• _What is expected_: Only some lines are wanted. Transcribe, exactly, the lines below from the line with "within h 32 <| ok ((s.sat" up to and including the line with "h (R167). -/".

Data excerpts
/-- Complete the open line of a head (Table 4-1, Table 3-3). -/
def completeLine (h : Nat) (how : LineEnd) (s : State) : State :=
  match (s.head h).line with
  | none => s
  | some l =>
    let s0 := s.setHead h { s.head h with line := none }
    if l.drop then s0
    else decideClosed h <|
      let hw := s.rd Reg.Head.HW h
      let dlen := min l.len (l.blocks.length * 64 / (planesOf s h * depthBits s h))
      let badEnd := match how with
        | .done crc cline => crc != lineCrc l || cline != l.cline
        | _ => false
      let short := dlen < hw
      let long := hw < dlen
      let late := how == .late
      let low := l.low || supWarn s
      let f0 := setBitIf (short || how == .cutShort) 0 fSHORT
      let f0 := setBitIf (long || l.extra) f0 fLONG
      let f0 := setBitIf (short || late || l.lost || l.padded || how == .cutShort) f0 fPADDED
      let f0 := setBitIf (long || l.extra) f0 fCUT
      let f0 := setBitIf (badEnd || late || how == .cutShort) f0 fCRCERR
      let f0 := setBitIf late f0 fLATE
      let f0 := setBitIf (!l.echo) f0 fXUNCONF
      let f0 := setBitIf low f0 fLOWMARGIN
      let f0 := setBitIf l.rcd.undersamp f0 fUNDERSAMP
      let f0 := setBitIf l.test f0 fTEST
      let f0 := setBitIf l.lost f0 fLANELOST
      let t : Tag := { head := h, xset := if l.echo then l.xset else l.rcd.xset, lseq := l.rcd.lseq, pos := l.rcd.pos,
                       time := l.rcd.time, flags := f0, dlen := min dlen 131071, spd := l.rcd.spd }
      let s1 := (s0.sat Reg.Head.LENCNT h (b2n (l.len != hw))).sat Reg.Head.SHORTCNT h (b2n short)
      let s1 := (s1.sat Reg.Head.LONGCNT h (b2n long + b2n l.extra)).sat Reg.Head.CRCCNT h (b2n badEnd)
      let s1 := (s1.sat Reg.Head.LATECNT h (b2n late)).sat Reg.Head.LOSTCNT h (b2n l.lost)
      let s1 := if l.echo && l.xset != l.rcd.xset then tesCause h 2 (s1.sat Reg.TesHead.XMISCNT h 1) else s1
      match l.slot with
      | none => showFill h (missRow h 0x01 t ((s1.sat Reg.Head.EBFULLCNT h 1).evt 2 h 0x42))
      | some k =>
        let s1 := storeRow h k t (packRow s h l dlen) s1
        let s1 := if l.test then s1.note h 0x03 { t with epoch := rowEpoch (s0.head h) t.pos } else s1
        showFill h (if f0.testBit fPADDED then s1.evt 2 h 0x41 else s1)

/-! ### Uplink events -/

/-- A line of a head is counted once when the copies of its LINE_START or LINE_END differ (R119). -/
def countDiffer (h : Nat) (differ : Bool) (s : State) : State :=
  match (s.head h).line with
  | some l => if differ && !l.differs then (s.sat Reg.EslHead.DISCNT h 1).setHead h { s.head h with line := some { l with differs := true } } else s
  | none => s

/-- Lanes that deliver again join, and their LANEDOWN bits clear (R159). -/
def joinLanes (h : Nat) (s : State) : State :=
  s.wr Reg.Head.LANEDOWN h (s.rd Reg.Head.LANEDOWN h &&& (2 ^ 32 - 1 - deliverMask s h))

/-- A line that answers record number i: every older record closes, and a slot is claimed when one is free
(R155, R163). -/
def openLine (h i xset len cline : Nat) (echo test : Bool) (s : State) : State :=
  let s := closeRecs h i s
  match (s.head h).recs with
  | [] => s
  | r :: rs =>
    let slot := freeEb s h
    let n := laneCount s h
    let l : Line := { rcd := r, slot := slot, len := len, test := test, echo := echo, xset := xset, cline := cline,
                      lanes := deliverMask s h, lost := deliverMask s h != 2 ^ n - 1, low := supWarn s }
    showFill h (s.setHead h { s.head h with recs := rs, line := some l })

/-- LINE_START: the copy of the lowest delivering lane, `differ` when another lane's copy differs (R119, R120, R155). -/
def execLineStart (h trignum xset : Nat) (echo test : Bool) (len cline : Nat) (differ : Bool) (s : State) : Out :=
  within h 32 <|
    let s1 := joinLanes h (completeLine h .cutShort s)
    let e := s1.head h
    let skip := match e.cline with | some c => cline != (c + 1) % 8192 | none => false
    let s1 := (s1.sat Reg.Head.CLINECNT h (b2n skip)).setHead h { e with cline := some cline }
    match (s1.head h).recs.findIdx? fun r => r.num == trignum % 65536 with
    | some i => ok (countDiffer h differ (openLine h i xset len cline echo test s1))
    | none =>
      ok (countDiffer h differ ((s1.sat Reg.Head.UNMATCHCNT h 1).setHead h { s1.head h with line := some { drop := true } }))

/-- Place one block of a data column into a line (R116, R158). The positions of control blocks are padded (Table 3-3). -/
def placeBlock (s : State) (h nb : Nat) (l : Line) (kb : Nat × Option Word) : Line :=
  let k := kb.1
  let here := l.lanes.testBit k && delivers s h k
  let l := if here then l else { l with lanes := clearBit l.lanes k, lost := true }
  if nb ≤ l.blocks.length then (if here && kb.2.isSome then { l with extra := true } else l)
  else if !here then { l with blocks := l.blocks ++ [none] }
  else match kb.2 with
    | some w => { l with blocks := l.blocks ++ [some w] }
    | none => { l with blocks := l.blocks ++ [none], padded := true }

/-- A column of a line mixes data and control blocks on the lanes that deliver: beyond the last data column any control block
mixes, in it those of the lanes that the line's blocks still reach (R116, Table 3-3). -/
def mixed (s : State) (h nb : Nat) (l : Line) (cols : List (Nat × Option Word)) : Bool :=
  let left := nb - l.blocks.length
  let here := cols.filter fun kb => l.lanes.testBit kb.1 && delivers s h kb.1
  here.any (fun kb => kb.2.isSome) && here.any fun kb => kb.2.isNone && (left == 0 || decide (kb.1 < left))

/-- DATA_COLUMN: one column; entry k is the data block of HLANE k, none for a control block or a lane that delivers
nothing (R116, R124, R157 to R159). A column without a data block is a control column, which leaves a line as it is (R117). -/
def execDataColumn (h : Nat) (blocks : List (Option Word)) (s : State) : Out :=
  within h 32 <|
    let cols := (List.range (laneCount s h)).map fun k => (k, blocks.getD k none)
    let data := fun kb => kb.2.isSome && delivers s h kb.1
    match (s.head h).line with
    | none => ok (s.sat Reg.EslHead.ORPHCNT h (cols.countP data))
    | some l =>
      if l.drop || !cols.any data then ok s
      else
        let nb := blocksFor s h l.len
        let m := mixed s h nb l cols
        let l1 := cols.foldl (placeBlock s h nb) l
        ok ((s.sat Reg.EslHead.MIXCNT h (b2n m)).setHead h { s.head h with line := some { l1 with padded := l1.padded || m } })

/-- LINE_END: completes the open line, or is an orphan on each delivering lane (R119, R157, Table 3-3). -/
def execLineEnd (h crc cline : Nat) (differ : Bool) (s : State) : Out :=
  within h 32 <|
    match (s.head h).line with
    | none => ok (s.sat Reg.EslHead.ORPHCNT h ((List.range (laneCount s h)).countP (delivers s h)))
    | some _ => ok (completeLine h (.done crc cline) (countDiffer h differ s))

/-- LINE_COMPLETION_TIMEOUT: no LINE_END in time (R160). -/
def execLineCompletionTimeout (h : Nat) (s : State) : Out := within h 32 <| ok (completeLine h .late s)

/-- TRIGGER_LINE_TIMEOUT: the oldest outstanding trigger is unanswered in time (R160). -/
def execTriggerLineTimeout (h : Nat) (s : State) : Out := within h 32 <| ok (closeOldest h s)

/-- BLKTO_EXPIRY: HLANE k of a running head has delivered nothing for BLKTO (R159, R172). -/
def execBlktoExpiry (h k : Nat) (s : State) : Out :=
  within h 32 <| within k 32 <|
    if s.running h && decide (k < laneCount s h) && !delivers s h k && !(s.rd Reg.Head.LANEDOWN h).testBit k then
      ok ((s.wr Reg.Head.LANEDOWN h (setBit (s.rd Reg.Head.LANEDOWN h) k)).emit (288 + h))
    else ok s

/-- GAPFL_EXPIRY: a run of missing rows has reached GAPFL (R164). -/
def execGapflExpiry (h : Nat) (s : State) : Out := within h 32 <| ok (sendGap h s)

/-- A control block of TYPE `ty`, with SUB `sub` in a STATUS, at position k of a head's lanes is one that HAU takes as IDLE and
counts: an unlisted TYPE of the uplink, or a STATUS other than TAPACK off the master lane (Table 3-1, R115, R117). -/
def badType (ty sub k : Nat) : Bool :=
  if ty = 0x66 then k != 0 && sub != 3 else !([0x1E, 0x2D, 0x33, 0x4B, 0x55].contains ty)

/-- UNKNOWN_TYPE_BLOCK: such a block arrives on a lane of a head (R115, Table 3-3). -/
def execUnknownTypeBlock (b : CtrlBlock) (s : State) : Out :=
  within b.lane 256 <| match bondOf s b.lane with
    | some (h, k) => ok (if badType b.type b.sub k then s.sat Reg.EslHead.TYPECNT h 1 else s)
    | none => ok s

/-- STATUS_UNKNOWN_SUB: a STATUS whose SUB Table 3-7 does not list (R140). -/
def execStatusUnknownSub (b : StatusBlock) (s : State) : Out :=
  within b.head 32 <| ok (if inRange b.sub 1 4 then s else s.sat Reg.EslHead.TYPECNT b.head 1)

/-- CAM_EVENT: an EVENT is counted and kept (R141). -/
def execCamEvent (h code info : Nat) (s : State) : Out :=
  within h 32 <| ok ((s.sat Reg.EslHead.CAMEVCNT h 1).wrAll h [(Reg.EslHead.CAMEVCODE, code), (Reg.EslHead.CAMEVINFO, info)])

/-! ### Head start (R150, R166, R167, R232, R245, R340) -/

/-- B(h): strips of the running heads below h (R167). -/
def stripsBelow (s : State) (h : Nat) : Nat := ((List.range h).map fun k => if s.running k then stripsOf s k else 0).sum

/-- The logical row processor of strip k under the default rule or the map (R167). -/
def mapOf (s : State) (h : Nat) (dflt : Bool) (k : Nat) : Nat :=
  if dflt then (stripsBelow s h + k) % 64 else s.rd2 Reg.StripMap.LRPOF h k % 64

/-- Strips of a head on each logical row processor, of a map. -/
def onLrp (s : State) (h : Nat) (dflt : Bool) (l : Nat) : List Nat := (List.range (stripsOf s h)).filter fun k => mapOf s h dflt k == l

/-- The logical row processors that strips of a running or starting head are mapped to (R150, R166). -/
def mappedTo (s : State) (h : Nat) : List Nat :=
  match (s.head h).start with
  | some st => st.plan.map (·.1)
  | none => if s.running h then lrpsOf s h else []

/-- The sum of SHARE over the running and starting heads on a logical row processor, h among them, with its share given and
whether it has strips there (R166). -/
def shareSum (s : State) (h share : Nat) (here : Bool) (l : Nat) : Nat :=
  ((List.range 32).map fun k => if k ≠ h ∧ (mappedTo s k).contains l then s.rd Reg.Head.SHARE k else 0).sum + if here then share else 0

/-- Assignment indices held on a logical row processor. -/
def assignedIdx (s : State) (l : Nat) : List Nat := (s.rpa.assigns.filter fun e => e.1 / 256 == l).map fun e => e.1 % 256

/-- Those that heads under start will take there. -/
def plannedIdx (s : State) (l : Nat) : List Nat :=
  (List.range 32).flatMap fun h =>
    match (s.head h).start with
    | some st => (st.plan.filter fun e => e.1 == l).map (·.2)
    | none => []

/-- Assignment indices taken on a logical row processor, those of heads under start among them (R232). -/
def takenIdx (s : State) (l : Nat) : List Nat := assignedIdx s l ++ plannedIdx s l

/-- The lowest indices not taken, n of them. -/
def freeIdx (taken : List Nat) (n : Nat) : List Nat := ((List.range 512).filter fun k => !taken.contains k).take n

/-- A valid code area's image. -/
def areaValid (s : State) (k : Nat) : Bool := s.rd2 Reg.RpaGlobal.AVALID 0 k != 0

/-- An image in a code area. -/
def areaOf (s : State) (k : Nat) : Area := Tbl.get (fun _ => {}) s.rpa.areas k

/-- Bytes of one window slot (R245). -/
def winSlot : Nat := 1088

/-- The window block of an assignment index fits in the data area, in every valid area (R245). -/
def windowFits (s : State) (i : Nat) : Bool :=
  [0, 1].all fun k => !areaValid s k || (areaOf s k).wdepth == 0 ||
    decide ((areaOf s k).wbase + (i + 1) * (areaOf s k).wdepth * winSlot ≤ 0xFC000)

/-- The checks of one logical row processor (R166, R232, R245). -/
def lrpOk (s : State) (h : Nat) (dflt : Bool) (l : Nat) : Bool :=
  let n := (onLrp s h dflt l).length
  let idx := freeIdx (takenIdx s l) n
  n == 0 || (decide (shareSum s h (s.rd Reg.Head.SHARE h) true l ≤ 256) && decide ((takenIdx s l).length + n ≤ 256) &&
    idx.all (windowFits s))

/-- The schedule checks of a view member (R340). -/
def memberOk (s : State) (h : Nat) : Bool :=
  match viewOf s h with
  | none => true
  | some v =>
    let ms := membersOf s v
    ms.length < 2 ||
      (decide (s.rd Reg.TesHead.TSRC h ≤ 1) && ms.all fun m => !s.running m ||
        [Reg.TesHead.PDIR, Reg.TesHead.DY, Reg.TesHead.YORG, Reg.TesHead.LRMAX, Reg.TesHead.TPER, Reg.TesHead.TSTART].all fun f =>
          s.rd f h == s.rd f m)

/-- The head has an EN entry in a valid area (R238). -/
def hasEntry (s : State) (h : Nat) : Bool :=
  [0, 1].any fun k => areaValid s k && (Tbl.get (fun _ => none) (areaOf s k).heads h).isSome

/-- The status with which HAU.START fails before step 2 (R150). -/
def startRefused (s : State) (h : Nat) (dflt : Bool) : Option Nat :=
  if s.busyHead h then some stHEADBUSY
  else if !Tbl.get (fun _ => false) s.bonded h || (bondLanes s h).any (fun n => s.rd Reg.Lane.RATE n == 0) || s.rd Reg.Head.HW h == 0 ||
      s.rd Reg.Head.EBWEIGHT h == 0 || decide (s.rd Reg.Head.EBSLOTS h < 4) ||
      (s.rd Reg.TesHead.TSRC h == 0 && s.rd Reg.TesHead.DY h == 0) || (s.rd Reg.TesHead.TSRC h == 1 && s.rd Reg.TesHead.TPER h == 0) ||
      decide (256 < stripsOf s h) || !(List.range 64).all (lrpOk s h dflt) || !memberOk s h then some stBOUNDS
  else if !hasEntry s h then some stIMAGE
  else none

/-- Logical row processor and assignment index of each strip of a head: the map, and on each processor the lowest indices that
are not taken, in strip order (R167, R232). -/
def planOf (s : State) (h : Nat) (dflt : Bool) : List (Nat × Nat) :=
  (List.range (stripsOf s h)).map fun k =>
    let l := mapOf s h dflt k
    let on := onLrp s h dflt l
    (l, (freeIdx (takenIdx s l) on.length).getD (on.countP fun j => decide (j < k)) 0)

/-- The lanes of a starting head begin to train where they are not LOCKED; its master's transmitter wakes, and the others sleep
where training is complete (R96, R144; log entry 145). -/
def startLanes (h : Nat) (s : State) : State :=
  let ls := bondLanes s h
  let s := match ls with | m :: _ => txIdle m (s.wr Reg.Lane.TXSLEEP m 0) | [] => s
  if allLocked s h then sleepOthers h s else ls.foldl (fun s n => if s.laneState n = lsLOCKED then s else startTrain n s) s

• _Result for this task_:
  within h 32 <| ok ((s.sat Reg.EslHead.CAMEVCNT h 1).wrAll h [(Reg.EslHead.CAMEVCODE, code), (Reg.EslHead.CAMEVINFO, info)])

/-! ### Head start (R150, R166, R167, R232, R245, R340) -/

/-- B(h): strips of the running heads below h (R167). -/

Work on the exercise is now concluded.